_Data extracts_.

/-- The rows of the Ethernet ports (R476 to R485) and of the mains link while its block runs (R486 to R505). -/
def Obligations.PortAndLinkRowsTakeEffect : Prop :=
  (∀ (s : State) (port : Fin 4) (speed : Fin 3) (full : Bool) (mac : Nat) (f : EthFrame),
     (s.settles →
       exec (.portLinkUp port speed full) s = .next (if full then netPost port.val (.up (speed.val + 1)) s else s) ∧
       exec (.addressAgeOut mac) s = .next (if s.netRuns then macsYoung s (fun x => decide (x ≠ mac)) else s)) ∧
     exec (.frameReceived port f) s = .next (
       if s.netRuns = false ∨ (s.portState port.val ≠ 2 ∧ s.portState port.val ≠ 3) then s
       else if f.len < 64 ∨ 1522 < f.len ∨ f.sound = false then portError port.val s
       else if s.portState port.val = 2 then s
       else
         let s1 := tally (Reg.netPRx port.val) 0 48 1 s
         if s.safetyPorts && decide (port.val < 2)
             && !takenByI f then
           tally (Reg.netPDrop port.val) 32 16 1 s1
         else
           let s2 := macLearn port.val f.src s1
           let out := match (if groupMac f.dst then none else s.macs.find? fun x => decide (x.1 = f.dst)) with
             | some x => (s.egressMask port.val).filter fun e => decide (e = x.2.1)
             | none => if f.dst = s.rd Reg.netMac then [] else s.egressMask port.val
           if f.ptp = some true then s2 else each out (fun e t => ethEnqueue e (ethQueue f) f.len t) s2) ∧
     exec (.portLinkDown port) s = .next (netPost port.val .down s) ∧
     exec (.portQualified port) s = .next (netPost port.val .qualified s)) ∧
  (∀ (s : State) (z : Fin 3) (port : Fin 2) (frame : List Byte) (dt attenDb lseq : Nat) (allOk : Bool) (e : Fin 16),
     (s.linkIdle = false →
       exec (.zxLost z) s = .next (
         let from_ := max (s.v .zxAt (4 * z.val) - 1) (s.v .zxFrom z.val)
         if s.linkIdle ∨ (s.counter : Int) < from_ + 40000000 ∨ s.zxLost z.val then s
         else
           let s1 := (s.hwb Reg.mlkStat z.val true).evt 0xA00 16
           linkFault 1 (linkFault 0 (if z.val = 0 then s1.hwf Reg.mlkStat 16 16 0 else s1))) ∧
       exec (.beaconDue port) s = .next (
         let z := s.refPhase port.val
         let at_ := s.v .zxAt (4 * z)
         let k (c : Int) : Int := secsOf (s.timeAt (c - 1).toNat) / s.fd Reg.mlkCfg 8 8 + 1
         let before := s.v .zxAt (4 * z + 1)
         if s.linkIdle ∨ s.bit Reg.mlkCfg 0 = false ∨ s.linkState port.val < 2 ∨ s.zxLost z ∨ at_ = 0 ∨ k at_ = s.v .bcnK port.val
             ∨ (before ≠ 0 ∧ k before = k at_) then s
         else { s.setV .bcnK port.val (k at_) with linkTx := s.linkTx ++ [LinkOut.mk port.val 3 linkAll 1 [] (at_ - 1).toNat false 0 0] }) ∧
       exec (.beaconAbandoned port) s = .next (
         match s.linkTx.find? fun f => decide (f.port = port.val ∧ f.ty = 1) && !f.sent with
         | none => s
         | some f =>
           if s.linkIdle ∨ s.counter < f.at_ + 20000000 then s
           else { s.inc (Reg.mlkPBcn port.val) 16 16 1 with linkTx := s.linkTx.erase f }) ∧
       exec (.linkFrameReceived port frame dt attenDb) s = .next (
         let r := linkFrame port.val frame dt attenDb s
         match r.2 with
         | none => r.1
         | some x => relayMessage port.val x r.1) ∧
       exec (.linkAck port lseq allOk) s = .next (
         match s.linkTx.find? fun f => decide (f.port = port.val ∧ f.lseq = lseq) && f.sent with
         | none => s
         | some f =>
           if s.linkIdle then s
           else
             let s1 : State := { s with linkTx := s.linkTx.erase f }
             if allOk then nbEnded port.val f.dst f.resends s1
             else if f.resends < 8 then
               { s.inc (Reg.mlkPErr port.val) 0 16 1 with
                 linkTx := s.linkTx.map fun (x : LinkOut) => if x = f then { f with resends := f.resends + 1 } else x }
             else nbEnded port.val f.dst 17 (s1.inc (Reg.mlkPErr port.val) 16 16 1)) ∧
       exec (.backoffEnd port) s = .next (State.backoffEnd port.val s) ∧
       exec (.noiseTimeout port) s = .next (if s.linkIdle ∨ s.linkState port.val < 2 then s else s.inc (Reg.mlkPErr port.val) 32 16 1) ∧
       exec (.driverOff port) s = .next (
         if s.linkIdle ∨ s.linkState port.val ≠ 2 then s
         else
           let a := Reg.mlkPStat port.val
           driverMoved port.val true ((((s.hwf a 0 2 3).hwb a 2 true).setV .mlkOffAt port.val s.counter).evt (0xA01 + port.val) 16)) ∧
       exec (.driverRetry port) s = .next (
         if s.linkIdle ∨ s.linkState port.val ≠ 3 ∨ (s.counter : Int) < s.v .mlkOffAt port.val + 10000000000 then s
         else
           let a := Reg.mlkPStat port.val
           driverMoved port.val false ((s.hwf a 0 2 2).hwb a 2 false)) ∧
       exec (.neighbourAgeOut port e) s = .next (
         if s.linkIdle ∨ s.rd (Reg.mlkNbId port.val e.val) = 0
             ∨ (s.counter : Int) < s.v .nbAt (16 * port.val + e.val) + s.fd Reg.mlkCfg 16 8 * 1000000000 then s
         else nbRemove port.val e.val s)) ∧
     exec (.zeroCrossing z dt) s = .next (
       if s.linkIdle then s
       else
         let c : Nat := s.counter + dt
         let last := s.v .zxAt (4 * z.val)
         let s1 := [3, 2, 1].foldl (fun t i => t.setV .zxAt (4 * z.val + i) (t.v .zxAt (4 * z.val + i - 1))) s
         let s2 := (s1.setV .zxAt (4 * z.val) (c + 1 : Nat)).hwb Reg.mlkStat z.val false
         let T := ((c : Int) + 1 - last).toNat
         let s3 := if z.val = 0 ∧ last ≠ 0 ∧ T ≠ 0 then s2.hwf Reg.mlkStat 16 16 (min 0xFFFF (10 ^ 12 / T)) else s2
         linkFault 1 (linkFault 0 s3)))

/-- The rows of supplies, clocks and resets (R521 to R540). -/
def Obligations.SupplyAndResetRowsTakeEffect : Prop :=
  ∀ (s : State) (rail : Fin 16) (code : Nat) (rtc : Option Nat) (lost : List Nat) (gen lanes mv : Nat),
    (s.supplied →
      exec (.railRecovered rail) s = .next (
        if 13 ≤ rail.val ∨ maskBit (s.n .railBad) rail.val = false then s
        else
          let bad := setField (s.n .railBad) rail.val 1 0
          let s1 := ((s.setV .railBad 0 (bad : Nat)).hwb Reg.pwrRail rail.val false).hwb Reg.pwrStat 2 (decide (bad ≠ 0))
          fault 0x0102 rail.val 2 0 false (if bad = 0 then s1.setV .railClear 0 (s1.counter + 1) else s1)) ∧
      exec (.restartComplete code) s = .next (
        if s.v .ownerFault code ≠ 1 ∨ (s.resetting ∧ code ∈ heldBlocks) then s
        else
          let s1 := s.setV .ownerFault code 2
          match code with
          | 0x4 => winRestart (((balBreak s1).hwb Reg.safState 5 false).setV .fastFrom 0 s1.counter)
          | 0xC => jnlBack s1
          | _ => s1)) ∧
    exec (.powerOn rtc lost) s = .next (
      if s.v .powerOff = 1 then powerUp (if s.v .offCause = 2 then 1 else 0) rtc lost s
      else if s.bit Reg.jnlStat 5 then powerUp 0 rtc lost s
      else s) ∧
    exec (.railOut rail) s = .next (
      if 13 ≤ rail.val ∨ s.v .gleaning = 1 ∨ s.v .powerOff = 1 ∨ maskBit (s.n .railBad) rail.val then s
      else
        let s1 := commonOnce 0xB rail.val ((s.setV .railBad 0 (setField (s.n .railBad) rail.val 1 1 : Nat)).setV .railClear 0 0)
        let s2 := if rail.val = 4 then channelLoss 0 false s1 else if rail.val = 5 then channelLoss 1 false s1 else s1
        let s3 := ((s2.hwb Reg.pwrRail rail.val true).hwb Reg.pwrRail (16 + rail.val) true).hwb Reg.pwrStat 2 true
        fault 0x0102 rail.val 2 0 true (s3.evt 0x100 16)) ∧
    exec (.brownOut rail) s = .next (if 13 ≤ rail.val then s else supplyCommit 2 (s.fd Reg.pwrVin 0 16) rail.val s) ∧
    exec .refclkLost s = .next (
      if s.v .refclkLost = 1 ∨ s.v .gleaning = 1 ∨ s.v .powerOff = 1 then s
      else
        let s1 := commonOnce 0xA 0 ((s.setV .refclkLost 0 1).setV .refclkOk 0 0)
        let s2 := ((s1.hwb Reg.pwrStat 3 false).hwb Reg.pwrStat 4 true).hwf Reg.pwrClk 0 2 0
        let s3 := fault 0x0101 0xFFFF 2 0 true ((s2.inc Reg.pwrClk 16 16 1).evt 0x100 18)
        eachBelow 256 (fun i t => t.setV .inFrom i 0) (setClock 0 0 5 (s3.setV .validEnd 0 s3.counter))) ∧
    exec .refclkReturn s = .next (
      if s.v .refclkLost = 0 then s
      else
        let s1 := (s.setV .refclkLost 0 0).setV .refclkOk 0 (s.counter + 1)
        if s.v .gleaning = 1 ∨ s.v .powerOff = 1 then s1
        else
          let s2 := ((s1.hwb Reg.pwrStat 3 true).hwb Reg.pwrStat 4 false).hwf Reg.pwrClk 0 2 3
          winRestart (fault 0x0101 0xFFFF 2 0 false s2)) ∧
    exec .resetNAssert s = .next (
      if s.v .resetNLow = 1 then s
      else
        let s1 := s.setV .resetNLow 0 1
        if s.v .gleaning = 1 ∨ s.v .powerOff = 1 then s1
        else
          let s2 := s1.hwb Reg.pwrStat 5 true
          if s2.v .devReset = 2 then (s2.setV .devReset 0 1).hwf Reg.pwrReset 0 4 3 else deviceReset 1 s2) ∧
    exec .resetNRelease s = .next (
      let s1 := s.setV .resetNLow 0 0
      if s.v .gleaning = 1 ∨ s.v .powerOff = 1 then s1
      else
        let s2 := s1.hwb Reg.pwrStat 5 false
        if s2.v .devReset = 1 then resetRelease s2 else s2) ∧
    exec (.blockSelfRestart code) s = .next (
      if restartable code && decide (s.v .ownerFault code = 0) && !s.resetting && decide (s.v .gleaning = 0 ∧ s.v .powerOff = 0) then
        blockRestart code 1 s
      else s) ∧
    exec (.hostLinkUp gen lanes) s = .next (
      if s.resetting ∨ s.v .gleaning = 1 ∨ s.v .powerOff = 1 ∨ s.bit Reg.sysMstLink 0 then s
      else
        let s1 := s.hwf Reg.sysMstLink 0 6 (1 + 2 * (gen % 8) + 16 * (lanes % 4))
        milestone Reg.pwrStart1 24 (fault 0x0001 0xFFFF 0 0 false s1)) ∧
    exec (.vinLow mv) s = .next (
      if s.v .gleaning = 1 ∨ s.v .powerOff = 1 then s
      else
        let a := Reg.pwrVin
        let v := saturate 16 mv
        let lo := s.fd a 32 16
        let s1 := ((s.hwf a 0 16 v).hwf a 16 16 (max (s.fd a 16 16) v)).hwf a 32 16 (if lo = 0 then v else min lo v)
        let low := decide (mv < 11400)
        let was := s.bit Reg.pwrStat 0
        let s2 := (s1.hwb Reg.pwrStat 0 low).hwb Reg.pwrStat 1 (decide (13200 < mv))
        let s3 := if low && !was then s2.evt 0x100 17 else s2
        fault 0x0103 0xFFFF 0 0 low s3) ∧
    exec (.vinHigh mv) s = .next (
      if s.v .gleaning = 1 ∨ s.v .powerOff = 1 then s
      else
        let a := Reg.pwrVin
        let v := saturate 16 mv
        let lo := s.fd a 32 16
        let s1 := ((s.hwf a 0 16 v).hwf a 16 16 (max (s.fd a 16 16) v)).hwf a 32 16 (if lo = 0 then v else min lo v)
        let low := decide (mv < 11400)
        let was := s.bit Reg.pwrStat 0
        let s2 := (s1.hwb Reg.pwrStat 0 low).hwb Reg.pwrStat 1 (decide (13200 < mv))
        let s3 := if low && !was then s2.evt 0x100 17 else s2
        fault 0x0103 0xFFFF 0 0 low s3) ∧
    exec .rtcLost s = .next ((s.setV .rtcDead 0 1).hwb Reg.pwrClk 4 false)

_What you will do_. Each line from the top of the material above through the line containing "decide (e = x.2.1)" must be output exactly, and no other line.

_Response to the task_.
/-- The rows of the Ethernet ports (R476 to R485) and of the mains link while its block runs (R486 to R505). -/
def Obligations.PortAndLinkRowsTakeEffect : Prop :=
  (∀ (s : State) (port : Fin 4) (speed : Fin 3) (full : Bool) (mac : Nat) (f : EthFrame),
     (s.settles →
       exec (.portLinkUp port speed full) s = .next (if full then netPost port.val (.up (speed.val + 1)) s else s) ∧
       exec (.addressAgeOut mac) s = .next (if s.netRuns then macsYoung s (fun x => decide (x ≠ mac)) else s)) ∧
     exec (.frameReceived port f) s = .next (
       if s.netRuns = false ∨ (s.portState port.val ≠ 2 ∧ s.portState port.val ≠ 3) then s
       else if f.len < 64 ∨ 1522 < f.len ∨ f.sound = false then portError port.val s
       else if s.portState port.val = 2 then s
       else
         let s1 := tally (Reg.netPRx port.val) 0 48 1 s
         if s.safetyPorts && decide (port.val < 2)
             && !takenByI f then
           tally (Reg.netPDrop port.val) 32 16 1 s1
         else
           let s2 := macLearn port.val f.src s1
           let out := match (if groupMac f.dst then none else s.macs.find? fun x => decide (x.1 = f.dst)) with
             | some x => (s.egressMask port.val).filter fun e => decide (e = x.2.1)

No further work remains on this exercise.